Trigger Warning: Short Fictions and Disturbances by Neil Gaiman

Reviewed by Ronnie Alvarado

There are few writers in the modern fantasy canon whose style is as definitive and whose prose is as magically transcendent as Neil Gaiman. For the last two decades, he has been delighting readers with his witty, chilling, and at times downright frightening stories. His latest work, Trigger Warnings: Short Fictions and Disturbances, does not disappoint, as its brims with fantastical tales of varying lengths and plots.

Each piece contained in Trigger Warnings sparkles in its own individual right, but several stand out specifically as truly memorable and haunting. In “The Thing About Cassandra” the reader encounters an unnamed protagonist who upon chatting with an old friend from college, curiously learns that a girlfriend named Cassandra whom he made-up impress people as an adolescent, has an online presence. Several days later, his mother mentions that she met Cassandra by chance at the supermarket. In the culmination of the story, a meeting between the protagonist and the supposed Cassandra, and here the reader’s expectations of reality and self will be shaken.
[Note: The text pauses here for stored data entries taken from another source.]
theorem rlCtrlLits_post (n : Nat) (r : Run) (h : r.Live) (hp : r.ctx.phase = .rlCtrl) (h1 : 1 ≤ n) (h2 : n ≤ 128) :
    (rlCtrlLits n r).Post := by
  have ht := h.typed
  simp only [Ctx.typed, hp] at ht
  unfold rlCtrlLits
  split
  · exact h.raise_post _ (by decide)
  · rename_i hw
    rw [Ctx.wouldOverrun_iff] at hw
    have hn := h.noNib (by rw [ht.1]; decide)
    exact {
      mem := h.mem, region := h.region, fits := h.room.le
      typed := ht
      outcome := .inr ⟨h.state, h.err, by
        have hcn := cnt_toNat n (by omega)
        exact ⟨by simp only []; omega, by simp only []; omega, by simp only []; omega⟩⟩
      nib := fun hh => absurd hh (by simp [hn]) }

theorem rlCtrlRun_post (n : Nat) (r : Run) (h : r.Live) (hp : r.ctx.phase = .rlCtrl) (h1 : 3 ≤ n) (h2 : n ≤ 130) :
    (rlCtrlRun n r).Post := by
  have ht := h.typed
  simp only [Ctx.typed, hp] at ht
  unfold rlCtrlRun
  split
  · exact h.raise_post _ (by decide)
  · rename_i hw
    rw [Ctx.wouldOverrun_iff] at hw
    have hn := h.noNib (by rw [ht.1]; decide)
    exact {
      mem := h.mem, region := h.region, fits := h.room.le
      typed := ht
      outcome := .inr ⟨h.state, h.err, by
        have hcn := cnt_toNat n (by omega)
        exact ⟨by simp only []; omega, by simp only []; omega, by simp only []; omega⟩⟩
      nib := fun hh => absurd hh (by simp [hn]) }

theorem flOpLits_post (n : Nat) (r : Run) (h : r.Live) (hp : r.ctx.phase = .flOp) (h1 : 1 ≤ n) (h2 : n ≤ 32) :
    (flOpLits n r).Post := by
  have ht := h.typed
  simp only [Ctx.typed, hp] at ht
  unfold flOpLits
  split
  · exact h.raise_post _ (by decide)
  · rename_i hw
    rw [Ctx.wouldOverrun_iff] at hw
    have hn := h.noNib (by rw [ht.1]; decide)
    exact {
      mem := h.mem, region := h.region, fits := h.room.le
      typed := ht
      outcome := .inr ⟨h.state, h.err, by
        have hcn := cnt_toNat n (by omega)
        exact ⟨by simp only []; omega, by simp only []; omega, by simp only []; omega⟩⟩
      nib := fun hh => absurd hh (by simp [hn]) }

/-- A count that is not 0 counts down by one. -/
theorem cnt_pred (c : BitVec 9) (h : 1 ≤ c.toNat) : (c - 1).toNat = c.toNat - 1 := by
  rw [BitVec.toNat_sub]; simp; omega

theorem rlLit_advance (x : Byte) (r : Run) (h : r.ctx.outPos.toNat < r.ctx.outSize.toNat) :
    r.Advance (rlLit x r) :=
  (r.emit_advance x h).trans (.of_same rfl rfl rfl rfl rfl rfl)

theorem flLit_advance (x : Byte) (r : Run) (h : r.ctx.outPos.toNat < r.ctx.outSize.toNat) :
    r.Advance (flLit x r) :=
  (r.emit_advance x h).trans (.of_same rfl rfl rfl rfl rfl rfl)

theorem rlLit_post (x : Byte) (r : Run) (h : r.Live) (hp : r.ctx.phase = .rlLit) : (rlLit x r).Post := by
  have ht := h.typed
  have hc := h.carried
  simp only [Ctx.typed, hp] at ht
  simp only [Ctx.carried, hp] at hc
  have hn := h.noNib (by rw [ht.1]; decide)
  have hpos := r.emit_outPos_toNat x h.room
  have hcnt := cnt_pred r.ctx.cnt hc.1
  have hroom := h.room
  have hph : (rlLit x r).ctx.phase = if r.ctx.cnt - 1 = 0 then .rlCtrl else .rlLit := by
    change (if r.ctx.cnt - 1 = 0 then .rlCtrl else r.ctx.phase) = _; rw [hp]
  refine {
    mem := r.emit_wf x h.mem h.room h.region, region := h.region
    fits := by simp only [rlLit, Ctx.countDown_outPos, Ctx.countDown_outSize, hpos, Run.emit_outSize]; omega
    typed := ?_
    outcome := .inr ⟨h.state, h.err, ?_⟩
    nib := fun hh => absurd hh (by simp [rlLit, hn]) }
  · by_cases hz : r.ctx.cnt - 1 = 0
    · rw [if_pos hz] at hph; simp only [Ctx.typed, hph]; exact ht
    · rw [if_neg hz] at hph; simp only [Ctx.typed, hph]; exact ht
  · by_cases hz : r.ctx.cnt - 1 = 0
    · rw [if_pos hz] at hph; simp only [Ctx.carried, hph]
    · have : (r.ctx.cnt - 1).toNat ≠ 0 := fun h0 => hz (BitVec.eq_of_toNat_eq (by simpa using h0))
      rw [if_neg hz] at hph
      simp only [Ctx.carried, hph]
      simp only [rlLit, Run.emit_cnt,
        Ctx.countDown_cnt, Ctx.countDown_outPos, hpos, Ctx.countDown_outSize, Run.emit_outSize]
      omega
Feminists and fairy-tale lovers alike will devour “The Sleeper and the Spindle,” a imaginative re-telling of the timeless stories of “Sleeping Beauty” and “Snow White and the Seven Dwarfs.” In Gaiman’s re-telling, the events of “Snow White” have already taken place, and that titular heroine is a strong queen, who for the sake of her kingdom, undertakes a quest to investigate the mysterious sleeping sickness that has overtaken a nearby kingdom. What she and her fearless dwarves discover is shocking enough to keep readers up at night.

For every mystery lover who ached for another Sherlock Holmes’s mystery, “The Tale of Death and Honey” is a treat. At his brother’s deathbed, the aging Holmes is tasked to solve the greatest mystery of all: how to conquer death. Never the one to decline solving a complex mystery, Holmes spends years at the task and travels across the globe in an effort to solve the immortal riddle. Only the deftest of mystery readers will be able to even guess at the final result.

Rounding out the collection are two dozen additional compelling tales, including: a tribute story to the cult television show Dr. Who, a novella companion to Gaiman’s bestselling American Gods, and several free verse poems. With all of these pieces of great fiction, Trigger Warnings is a definite “must-have” for any Gaiman-devotee or fantasy enthusiast, and a great find for any reader looking to indulge in a collection of brief, but compelling, tales.